Gondola lift in Barcelona, Spain

Logo del Telefèric de Montjuïc

The Montjuïc Cable Car (officially Telefèric de Montjuïc, in Catalan) is a gondola lift in Barcelona, Catalonia, Spain. The cable car runs from a lower terminus adjacent to the Montjuïc Park upper station of the Montjuïc funicular, and climbs higher up the Montjuïc hill to a terminal near the Montjuïc Castle on the summit of the hill.

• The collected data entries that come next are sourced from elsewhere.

-- ==== Sys2Proof/Machine/Operands.lean ====
section
/-! DEFINITION. The operand forms: from the field `f` to a register file address (20_memory.md rules
R83, R84), the register file map (R86, R87), the pins (60_exceptions.md rule R252), the destination
(R141), and the shared shapes of the instructions. -/

namespace Sys2Proof.Machine

/-- `ea(f)`: FSR for `f = 0`, and `RP0 : f` otherwise (R83, R84). -/
def ea (f : BitVec 7) (s : State) : Byte :=
  if f = 0#7 then s.fsr else (BitVec.ofBool s.rp0 ++ f : BitVec 8)

/-- The location at an 8-bit register file address: bit 7 is the bank (R25, R42, R43). -/
def locOf (a : Byte) : Loc :=
  let l := (a.extractLsb' 0 7).toNat
  match l with
  | 0x00 => .indf
  | 0x01 => if a.getLsbD 7 then .optionReg else .tmr0
  | 0x02 => .pcl
  | 0x03 => .status
  | 0x04 => .fsr
  | 0x05 => if a.getLsbD 7 then .trisA else .portA
  | 0x06 => if a.getLsbD 7 then .trisB else .portB
  | 0x07 => .unimplemented
  | 0x08 => if a.getLsbD 7 then .eecon1 else .eedata
  | 0x09 => if a.getLsbD 7 then .eecon2 else .eeadr
  | 0x0A => .pclath
  | 0x0B => .intcon
  | _ => if l ≤ 0x2F then .gpr l else .unimplemented

/-- The levels of RA4..RA0: an output pin reads its latch, an input pin a free level; RA4 is open drain
and reads 0 only when driven low (R252; log 7). -/
def pinsA (s : State) : BitVec 5 :=
  let level := Config.pinsA s.draws
  let driven := (s.trisA &&& level) ||| (~~~s.trisA &&& s.latA)
  putBit driven 4
    (if !s.trisA.getLsbD 4 && !s.latA.getLsbD 4 then false else level.getLsbD 4)

/-- The levels of RB7..RB0 (R252; log 7). -/
def pinsB (s : State) : Byte :=
  (s.trisB &&& Config.pinsB s.draws) ||| (~~~s.trisB &&& s.latB)

/-- The byte a location reads as (R86); unimplemented bits read as 0. -/
def readLoc (l : Loc) (s : State) : Byte :=
  match l with
  | .indf => 0#8
  | .tmr0 => s.tmr0
  | .optionReg => s.optionReg
  | .pcl => (s.pc + 1#13).extractLsb' 0 8
  | .status => s.status
  | .fsr => s.fsr
  | .portA => (0#3 ++ pinsA s : BitVec 8)
  | .trisA => (0#3 ++ s.trisA : BitVec 8)
  | .portB => pinsB s
  | .trisB => s.trisB
  | .eedata => s.eedata
  | .eecon1 => (0#3 ++ s.eecon1 : BitVec 8)
  | .eeadr => s.eeadr
  | .eecon2 => 0#8
  | .pclath => (0#3 ++ s.pclath : BitVec 8)
  | .intcon => s.intcon
  | .gpr n => s.ram.read n
  | .unimplemented => 0#8

/-- What reading a location does: a port read takes fresh pin levels, and a read of PORTB refreshes the
interrupt-on-change latch (R86, R91, R254). -/
def readEffect (l : Loc) (s : State) : State :=
  match l with
  | .portA => { s with draws := s.draws + 1 }
  | .portB => { s with draws := s.draws + 1, rbLatch := (pinsB s).extractLsb' 4 4 }
  | .indf | .tmr0 | .optionReg | .pcl | .status | .fsr | .trisA | .trisB | .eedata => s
  | .eecon1 | .eeadr | .eecon2 | .pclath | .intcon | .gpr _ | .unimplemented => s

/-- STATUS after a write of `v` to it: bits 7:5 are written, TO and PD are not, and bits 2:0 are written
only by an instruction that affects none of Z, DC, C (R29). -/
def statusAfter (affects : Bool) (v old : Byte) : Byte :=
  (v.extractLsb' 5 3 ++ old.extractLsb' 3 2
    ++ (if affects then old.extractLsb' 0 3 else v.extractLsb' 0 3) : BitVec 8)

/-- A write of `v` to a location (R87); `affects` says whether the writing instruction affects one or
more of Z, DC, C (R29). -/
def writeLoc (affects : Bool) (l : Loc) (v : Byte) (s : State) : State :=
  match l with
  | .indf => s
  | .tmr0 => writeTmr0 v s
  | .optionReg => { s with optionReg := v }
  | .pcl => writePcl v s
  | .status => { s with status := statusAfter affects v s.status }
  | .fsr => { s with fsr := v }
  | .portA => { s with latA := v.extractLsb' 0 5 }
  | .trisA => { s with trisA := v.extractLsb' 0 5 }
  | .portB => { s with latB := v }
  | .trisB => { s with trisB := v }
  | .eedata => { s with eedata := v }
  | .eecon1 => writeEecon1 v s
  | .eeadr => { s with eeadr := v }
  | .eecon2 => writeEecon2 v s
  | .pclath => { s with pclath := v.extractLsb' 0 5 }
  | .intcon => { s with intcon := v }
  | .gpr n => { s with ram := s.ram.write n v }
  | .unimplemented => s

/-- `MemRead(a, 1)`, its value (R86). -/
def fileValue (a : Byte) (s : State) : Byte := readLoc (locOf a) s

/-- `MemRead(a, 1)`, its effect (R86, R91). -/
def afterRead (a : Byte) (s : State) : State := readEffect (locOf a) s

/-- `MemWrite(a, 1, v)` (R87). -/
def fileWrite (affects : Bool) (a v : Byte) (s : State) : State := writeLoc affects (locOf a) v s

/-- `dest(d, a, r)`: W, or the file register at `a` (R141). -/
def storeResult (affects : Bool) (d : Dest) (a r : Byte) (s : State) : State :=
  match d with
  | .w => { s with w := r }
  | .f => fileWrite affects a r s

/-- The shape of every instruction that computes from a file register (R90, R94, R140, R141): the
address once, the read, the computation, the program counter, the destination (a write of PCL
replaces the program counter), the flags. -/
def fileOperate (d : Dest) (f : BitVec 7) (alu : Byte → AluOut) (move : Byte → State → State)
    (s : State) : State :=
  let a := ea f s
  let y := alu (fileValue a s)
  setFlags y.flags
    (storeResult y.flags.affectsAny d a y.result (move y.result (afterRead a s)))

/-- The move of an instruction that neither branches nor skips. -/
def plainMove (_ : Byte) (s : State) : State := advance s

/-- The move of DECFSZ and INCFSZ: skip when the result is 0 (R144, R151, R153). -/
def skipIfZero (r : Byte) (s : State) : State := if r = 0#8 then skipNext s else advance s

/-- The shape of BTFSC and BTFSS: read, test bit `b`, skip when it equals `skipOn` (R183, R184). -/
def bitTest (skipOn : Bool) (f : BitVec 7) (b : BitVec 3) (s : State) : State :=
  let a := ea f s
  if (fileValue a s).getLsbD b.toNat = skipOn then skipNext (afterRead a s)
  else advance (afterRead a s)

/-- The shape of the literal arithmetic and logic instructions: W and the flags (R190). -/
def literalOperate (y : AluOut) (s : State) : State :=
  setFlags y.flags { advance s with w := y.result }

end Sys2Proof.Machine
end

At its midpoint, the line executes a 90 degree turn and the cabins pass through Mirador station, although only down-bound cabins stop at this point.

The cable car was originally put into service in 1970, replacing a former upper stage of the Montjuïc funicular. As built, it used a fleet of open cars. It was closed between October 2004 and May 2007, for a complete overhaul in order to increase capacity. At the same time the open cars were replaced by 55 new closed cabins.

The cable car line is 752 m in length, and climbs a vertical distance of 84.55 m at a speed of 2.5 m/s. The cars slow to a crawl as they pass through the station to allow passengers to board or exit. Two cars are equipped with the facility to carry wheelchairs. The line is operated by Transports Metropolitans de Barcelona (TMB) but, unlike the Montjuïc funicular, it is not part of Autoritat del Transport Metropolità (ATM) integrated fare network. Separate tickets must be purchased prior to boarding. Access to the castle is also available from the top funicular station via the 150 bus which is included in the ATM integrated fare network.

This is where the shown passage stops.